== Exercise input

-- ==== Sys2Proof/Machine/Notice.lean ====
section
/-! DEFINITION. Fault notices (R148, R538, R541): the fault log and the fence of the unit. -/

namespace Sys2Proof.Machine

/-- The instance that adopts the rings of realm r on a fenced pool unit (R324): the lowest unfenced one in its INST_MASK. -/
def State.adopter (s : State) (j r : Nat) : Option Nat :=
  let p := if j < 56 then poolOf j else 7
  (List.range (poolCount p)).find? fun i => s.share r p i ≠ 0 && ! s.ord.fenced.contains (2, serialOf p i)

/-- A record of the fault log (R541) and EV0928; unit kinds as the log numbers them. Answers the record's number. -/
def State.faultLog (s : State) (src kind unit event : Nat) : State × Nat :=
  let h := s.fld Reg.AVL_LOG_HEAD 5 0
  let tb := s.fld Reg.AVL_CFG 2 0
  let ws := [s.ts32 tb, 2 ^ 29 * tb + 2 ^ 24 * src + 2 ^ 16 * kind + unit, event, 0]
  let s := { s with avl := { s.avl with log := sput s.avl.log h ws [] } }
  let s := s.setFld Reg.AVL_LOG_HEAD 5 0 ((h + 1) % 64)
  let s := s.setFld Reg.AVL_LOG_HEAD 31 16 (s.fld Reg.AVL_LOG_HEAD 31 16 + 1)
  ((s.bump Reg.AVL_NOTICES 1).raise 928, h)

/-- A fence unit's number in the fault log: kinds 0 Quire, 1 Ferrule, 2 pool unit (RA engines as 56 and 57), 3 Chancery. -/
def logKind (kind unit : Nat) : Nat × Nat :=
  if kind = 2 then (if unit < 56 then (2, unit) else (3, unit - 56)) else if kind = 3 then (4, unit) else (kind, unit)

/-- FENCED registers of the availability block. -/
def State.showFenced (s : State) (kind unit : Nat) : State :=
  match kind with
  | 0 => s.setBit Reg.AVL_FENCED_Q unit
  | 1 => s.setBit Reg.AVL_FENCED_F unit
  | 2 => if unit < 32 then s.setBit Reg.AVL_FENCED_P_LO unit else s.setBit Reg.AVL_FENCED_P_HI (unit - 32)
  | _ => s.setBit Reg.AVL_FENCED_P_HI (26 + unit)

/-- The channels of a Scribe whose unit is fenced stop (R432): what runs is abandoned with OWN still 1. -/
def State.scribeStop (s : State) (b : Nat) : State :=
  (List.range 32).foldl (fun s c =>
    if h : b < 12 ∧ c < 32 then s.abandon (.scribe ⟨b, h.1⟩ ⟨c, h.2⟩) else s) s

/-- The exclusion of a Pounce test ends (R547): its bookings (realm 16, with the domain as instance) go. -/
def State.pncRelease (s : State) (d : Nat) : State :=
  let s := { s with avl := { s.avl with tests := s.avl.tests.filter (·.dom != d) } }
  let s := s.setOrd { s.ord with books := s.ord.books.filter fun b => ! (b.realm == 16 && b.inst == d) }
  if d < 32 then s.setFld Reg.PNC_ACTIVE_LO d d 0 else s.setFld Reg.PNC_ACTIVE_HI (d - 32) (d - 32) 0

/-- A Pounce test of a domain is abandoned or deferred (R547, R548): RESULT abandoned, EV0934, its slot with a status. -/
def State.pncAbandon (s : State) (d status : Nat) : State :=
  match s.avl.tests.find? (·.dom == d) with
  | none => s
  | some t =>
    let s := ((s.pncRelease d).setFld (Reg.PNC_DOM_STAT d) 31 30 3).raise 934
    t.slot.elim s fun k => s.slotEnd k status [0, w32 status]

/-- Domains that Pounce tests for a fence unit (R542, R545). -/
def pncDomains (kind unit : Nat) : List Nat :=
  match kind with
  | 0 => [2 * unit, 2 * unit + 1]
  | 1 => [16 + unit / 2]
  | 2 => [unitDomain unit]
  | _ => [61]

/-- A fault notice for a fence unit (R148, R541): logged; a unit that is not fenced yet is fenced, FENCE is traced, and its
re-placement is queued behind any before it. A pool instance shows its adopter (R324) and abandons its job (R323); a
Ferrule ends its commands (R310). -/
def State.notice (s : State) (src kind unit event : Nat) : State :=
  let r := s.faultLog src (logKind kind unit).1 (logKind kind unit).2 event
  let s := r.1
  let s := (pncDomains kind unit).foldl (fun s d => if s.underTest d then s.pncAbandon d St.ABORTED else s) s
  if s.ord.fenced.contains (kind, unit) then s else
  let s := (s.fenceUnit kind unit).showFenced kind unit
  let s := s.ordTrace 9 0 0 0 (kind * 256 + unit) event
  let s := if kind = 2 then
      let s := { s with eng := sput s.eng unit none none }
      match (List.range 16).findSome? fun r => s.adopter unit r with
      | some i => if unit < 56 then
          (s.setBit (Reg.POOL_STATUS (poolBase unit)) 30).setFld (Reg.POOL_STATUS (poolBase unit)) 29 26 i else s
      | none => s
    else if kind = 1 then s.ferFence unit
    else if kind = 0 then ((s.ferFence (2 * unit)).ferFence (2 * unit + 1)).scribeStop unit
    else s.scribeStop (8 + unit)
  let s := { s with avl := { s.avl with fencedAt := sput s.avl.fencedAt (256 * kind + unit) (s.tbNs 0 + 1) 0 } }
  let s := s.raise 929
  (s.setOrd { s.ord with notices := s.ord.notices ++ [Notice.mk kind unit event (s.tbNs 0) r.2] }).setBit Reg.ORD_STATUS 8

end Sys2Proof.Machine
end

====

## To do
What you return should be the lines from the start of the data through the line with "namespace Sys2Proof.Machine", quoted exactly and nothing more.

## Task response
-- ==== Sys2Proof/Machine/Notice.lean ====
section
/-! DEFINITION. Fault notices (R148, R538, R541): the fault log and the fence of the unit. -/

namespace Sys2Proof.Machine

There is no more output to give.